I am perplexed as to how a file can be deleted (trashed) but still be linked by a process and still be written to. My understanding is that a file name is an entry in the directory that points to an inode. An inode is a data structure that lists the logical blocks that make up a file. When a file is deleted, its directory entry is deleted but the data and the inode are untouched. the kernel checks to see if there are any other links to the inode, and if not, the inode is deleted and the memory reclaimed. But how can such a nameless file be created? Whenever I open a file and read or write to it in python, it exists on the disk. But when I issue this command on my mac:
lsof +L1
I get a list of 300 files! From what I have read, these are files with only one link, the one to the process writing to them. If there were directory entries for these files as well, there would be at least two links. So, somewhere along the way, the processes writing to these files, deleted their directory entries? Why? How?
Open a file and then unlink it. Now you have an open file descriptor to a file with no link in a directory.
Unlinking the file can be accomplished programmatically using the unlink() system call. From the command line, the commands rm or unlink can be used. These are effectively just a means to call the unlink() system call.
Probably many such file descriptors that lsof shows you come about because some program opened a file and then some other program replaced that file. There are several ways to write out a file. You can open the existing file, truncate its contents, and then write new contents. You can unlink the file and then open/create a new file and write new contents.
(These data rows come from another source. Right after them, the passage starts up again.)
/-- Least launch time pending on a port, and the least at the head of a queue (R626, R627). -/
def State.nextLaunch (s : State) (p : Nat) : Option Nat := leastLaunch (s.ethSt p).queues.flatten
def State.headLaunch (s : State) (p : Nat) : Option Nat := leastLaunch ((s.ethSt p).queues.filterMap List.head?)

/-- A launch-time frame that has not passed TSN_PLTLIM (R627). -/
def State.stillDue (s : State) (p : Nat) (f : QFrame) : Bool :=
  match f.launch with
  | some t => decide (s.ns ≤ t + s.rd F.TSN_PLTLIM_NS p)
  | none => false

/-- Whether a transmission of `n` bytes that starts now overlaps no pending launch time of the port (R626): none that is past is
overlapped. -/
def State.clearOf (s : State) (p n : Nat) : Bool :=
  let ahead (f : QFrame) : Bool := s.stillDue p f && (match f.launch with | some t => decide (s.ns ≤ t) | none => false)
  match leastLaunch ((s.ethSt p).queues.flatten.filter ahead) with
  | some t => decide (s.ns + s.txNs p n ≤ t)
  | none => true

/-- Whether a frame may start onward by cut-through from one port to another (R617). -/
def State.cutOk (s : State) (from_ dst cls : Nat) : Bool :=
  s.on F.TSN_PCFG_CUT from_ && s.on F.TSN_PCFG_CUT dst &&
  decide (s.rd F.TSN_PCFG_SPEED from_ ≥ s.rd F.TSN_PCFG_SPEED dst) &&
  s.gateOpen dst cls s.ns && s.fits dst cls s.ns (s.rd F.TSN_PMAXLEN_BYTES dst - 4) &&
  decide ((s.ethSt dst).busyNs ≤ s.ns) && s.clearOf dst (s.rd F.TSN_PMAXLEN_BYTES dst - 4)

/-- A received frame is forwarded to the ports of its FDB entry except its ingress port (R616). -/
def State.forward (s : State) (port ports pcp : Nat) (cls : Option Nat) (b : List Byte) (good : Bool) : State :=
  s.upto (fun p s =>
    if p = port || !bit p ports then s
    else
      let c := cls.getD (s.rd (F.TSN_PTCMAP_TC pcp) p)
      if good || s.cutOk port p c then
        (s.enqueue p c { data := b, launch := none, hold := false, verdict := none, hostAt := none,
                         ingress := some (s.fns, port), good := good, entered := s.ns }).1
      else s) 12

/-- ETH_FRAME_RX: a frame of bytes without its FCS, whose SFD stamp is the present time (R605, R615, R616, R628). One with a bad FCS
reaches no stage but on a port of cut-through, where it may have passed its stream filter and started onward before its end. -/
def opEthFrameRx (port : Nat) (b : List Byte) (fcsOk : Bool) (s : State) : State :=
  if !s.ethUp port then s
  else
    let s := s.inc F.TSN_PRX_N port
    if b.length + 4 > s.rd F.TSN_PMAXLEN_BYTES port then s.inc F.TSN_PDROP_N port
    else
      let x := frameParts b
      let dst := b.take 6
      let (vid, pcp) := x.tag.getD (s.rd F.TSN_PCFG_PVID port, s.rd F.TSN_PCFG_PPCP port)
      let gptp := dst == natBe 6 0x0180C200000E
      let f := s.fdbFind dst vid
      let ports := match f with | some f => s.rd F.TSN_FDB_FWD_PORTS f | none => 0
      let sf := match f with | some f => s.rd F.TSN_FDB_FWD_SFI f | none => 255
      if !fcsOk then
        if f.isSome && !gptp && s.on F.TSN_PCFG_CUT port then
          let (pass, cls, s) := if sf < 128 then s.police sf (b.length + 4) else (true, none, s)
          (s.when pass fun s => s.forward port ports pcp cls b false).inc F.TSN_PDROP_N port
        else s.inc F.TSN_PDROP_N port
      else
        let (pass, cls, s) := if sf < 128 then s.police sf (b.length + 4) else (true, none, s)
        if !pass then s.inc F.TSN_PDROP_N port
        else
          let s := if gptp then s
            else match f with
              | some _ => s.forward port ports pcp cls b true
              | none => (s.inc F.TSN_FDBMISS_N).inc F.TSN_PDROP_N port
          let guard := x.etype == s.rd F.TSN_GCFG_GUARDET &&
            (dst == s.mac R.TSN_PMAC_LO R.TSN_PMAC_HI port ||
              (match f with | some f => s.on F.TSN_FDB_FWD_GUARD f | none => false))
          s.when guard fun s => s.guardPath port x.rtag (b.drop x.off)

/-! ### Transmission -/

/-- Bytes `o` to `o + |x| - 1` replaced. -/
def patch (o : Nat) (x b : List Byte) : List Byte := b.take o ++ x ++ b.drop (o + x.length)

/-- One's-complement update of a UDP checksum when a field changes (RFC 1624): checksum, old and new 16-bit words. -/
def csumUpd (hc : Nat) (old new : List Nat) : Nat :=
  let fold (x : Nat) := let y := x % 65536 + x / 65536; y % 65536 + y / 65536
  let sum := (List.zip old new).foldl (fun a (p : Nat × Nat) => fold (a + (65535 - p.1) + p.2)) (65535 - hc)
  65535 - sum

/-- 16-bit words of bytes, most significant first. -/
def words16 : List Byte → List Nat
  | a :: b :: r => (a.toNat * 256 + b.toNat) :: words16 r
  | _ => []

/-- Offset of a PTP event message in a frame, with the offset of its UDP checksum (R622); the flag marks a UDP/IPv6 PTP
message, which is forwarded unchanged. -/
def ptpOffset (b : List Byte) : Option (Nat × Option Nat) × Bool :=
  let x := frameParts b
  let port (o : Nat) := be o 2 b == 319 || be o 2 b == 320
  if x.etype = 0x88F7 then (some (x.off, none), false)
  else if x.etype = 0x0800 && be (x.off + 9) 1 b == 17 then
    let u := x.off + (be x.off 1 b % 16) * 4
    if port (u + 2) then (some (u + 8, some (u + 6)), false) else (none, false)
  else if x.etype = 0x86DD && be (x.off + 6) 1 b == 17 && port (x.off + 42) then (none, true)
  else (none, false)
Or you can write to a separate file, atomically swap the two directory entries to put the new file in the place of the old file, and then unlink the old file (i.e. with the rename() or exchangedata() system calls). The latter two approaches will leave any already opened file descriptors pointing to the old file's inode even though it's no longer linked from a directory.
For example, on my system lsof shows many descriptors open to /private/var/folders/.../mds/mdsDirectory.db. That is probably related to Spotlight. There is a version of that file on disk, but not with the same inode. So, probably something opened it at time t0, something else wrote out a new version at time t1 and unlinked the old one, and I checked at time t2.